U and V are 2 vector spaces over the same field, Im is the image and T holds the usual linear transform definitions \((T(u+v) = T(u)+T(v), T(ku)=kT(u),\ k \in \mathbb{R}\))
And \(\{u_1,\dots,u_n\}\) a set of elements

Answer 5

Is this what you were asking for?

Answer 6

I had this start... Let \(\omega=T(u_1),\dots,T(u_n)\) we can write

\(\omega=\alpha T(u_1),\dots,\gamma T(u_n)\)

Answer 7

Yeah that's what I was imagining something along those lines. I'd probably use those and write that every vector can be decomposed as a linear combination (is that allowed) of basis vectors and use linearity properties to separate it out just like that

Answer 8

in which \(\alpha\) and \(\gamma\) are scalars... I know I'm getting into a silly proof.

Answer 9

Yeah I'm allowed to use whatever is needed to prove it.

Answer 10

Using the axiom: \(T(ku)=kT(u)\) I can just assume those scalars are equal to 1 and if \(T(u_1),\dots,T(u_n)\) is the image of \(\omega\), then \(\omega\) is the image of \(T\)

Answer 11

Is it this really silly?

Answer 12

Well ok here's what I'd do, although I don't know. Maybe by show they just mean write the same thing but more explicitly.
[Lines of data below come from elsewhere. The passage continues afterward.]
/-! ### Stores and claims (R121, R116) -/

/-- The unloaded round trip of a claim, the load result offset of Table 5-4 (R116). -/
def State.claimTrip (s : State) (x : Access) : Nat :=
  match x.place with
  | .stage home _ =>
    match s.ctx with
    | some cx =>
      let q := cx.routeTo s.core.site (Config.bfSite home)
      let r := cx.routeTo (Config.bfSite home) s.core.site
      if q.isEmpty then 24 else 26 + routeCycles q + (26 + routeCycles r)
    | none => 24
  | .shared _ => 8
  | _ => 3
/-- Whether an access goes to a FAULT-rule region (R112). -/
def Access.claims (x : Access) : Bool :=
  match x.plane with
  | some d => d.collide == 1
  | none => false
/-- A claim leaves for the element's memory (R116). -/
def State.sendClaim (s : State) (x : Access) : State :=
  let c := s.core
  let tag := c.ctl.tags
  let r := match x.place, s.ctx with
    | .stage home _, some cx => cx.routeTo c.site (Config.bfSite home)
    | _, _ => []
  let due := match x.place with
    | .shared _ => s.clock + 6
    | _ => flightDue r s.clock
  (s.sendOff 0 (.claim tag) x.addr r due).mapCore fun c =>
    { c.nextTag with ctl := { c.nextTag.ctl with claim := some (tag, none) } }
/-- A store issues (R121); its lateness counts from `slack` on (R116). -/
def State.sendStore (s : State) (x : Access) (n : Nat) (v : Dword) (slack : Nat) : State :=
  (s.send x (.store n v)).mapCore fun c =>
    (({ c with ctl := { c.ctl with claim := none } }.toRetire (c.now + 1) none none).issueAs 0 1 60 (c.lateness 0 slack)).goTo 0
      ((c.engOf 0).pc + 1)
/-- The shape of the stores. -/
def storeWord (i : Instr) (t a : GReg) (imm : BitVec 13) (n : Nat) (s : State) : Out :=
  gate i s (unmarked s 0 [a, t] (
    match s.checkAccess s.core .store n (effAddr (s.core.g a) imm) with
    | .error (cause, ev) => trapAt s 0 cause ev
    | .ok x =>
      if x.claims then
        match s.core.ctl.claim with
        | some (_, some true) => accessWaits s 0 x n (ok (s.sendStore x n (s.core.g t) (s.claimTrip x)))
        | some (_, some false) =>
          .next (s.mapCore fun c => ({ c with ctl := { c.ctl with claim := none } }).raise 0 8 (dw x.addr))
        | some (_, none) => waitAt s 0 9
        | none => accessWaits s 0 x n (ok ((s.sendClaim x).mapCore fun c => c.noteWait 0 9))
      else accessWaits s 0 x n (ok (s.sendStore x n (s.core.g t) 0))))
/-- STB (R121). -/
def execStb (t a : GReg) (i : BitVec 13) (s : State) : Out := storeWord (.stb t a i) t a i 1 s
/-- STH (R121). -/
def execSth (t a : GReg) (i : BitVec 13) (s : State) : Out := storeWord (.sth t a i) t a i 2 s
/-- STW (R121). -/
def execStw (t a : GReg) (i : BitVec 13) (s : State) : Out := storeWord (.stw t a i) t a i 4 s
/-- STD (R121). -/
def execStd (t a : GReg) (i : BitVec 13) (s : State) : Out := storeWord (.std t a i) t a i 8 s
/-- By how much the deviation check of a word is put off: the round trip of a claim (R116, R130). While the store's base is not ready, the
value that the register still holds says which region it names (DESIGN CHOICE, log entry 73). -/
def slackOf (s : State) (i : Instr) : Nat :=
  let at_ (a : GReg) (imm : BitVec 13) (n : Nat) : Nat :=
    match s.checkAccess s.core .store n (effAddr (s.core.g a) imm) with
    | .ok x => if x.claims then s.claimTrip x else 0
    | .error _ => 0
  match i with
  | .stw _ a imm => at_ a imm 4
  | .std _ a imm => at_ a imm 8
  | _ => 0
\[u = a_1 u_1 + a_2 u_2 + \cdots + a_n u_n\]
Then
\[T(u) = T(a_1 u_1 + a_2 u_2 + \cdots + a_n u_n)\]\[ = T(a_1 u_1 )+ T(a_2 u_2) + \cdots + T(a_n u_n) \]\[= a_1 T( u_1) + a_2 T(u_2) + \cdots + a_n T( u_n)\]

I am not sure if this is really what they're looking for or not really but I think it's what ou're saying too so I'm really not quite sure what they expect unfortunately! :X

Answer 13

That's the line of reasoning I was going into! So yeah, one more reason to buy your answer too :D

Answer 14

Yeah your answer is more complete than mine. That's what the book says. Thanks for your time!

Answer 15

Wait! There's the second part of the proof... Almost missed it...

Answer 16

awesome, I haven't left haha

Answer 17

Well, I think the rest of the proof is really redundant and I've taken enough of your time. I think our proofs kind of complement each other.

Answer 18

It assumes another element and writes in terms of a known element

Answer 19

in this case, your "u" element

Answer 20

Oh ok well have fun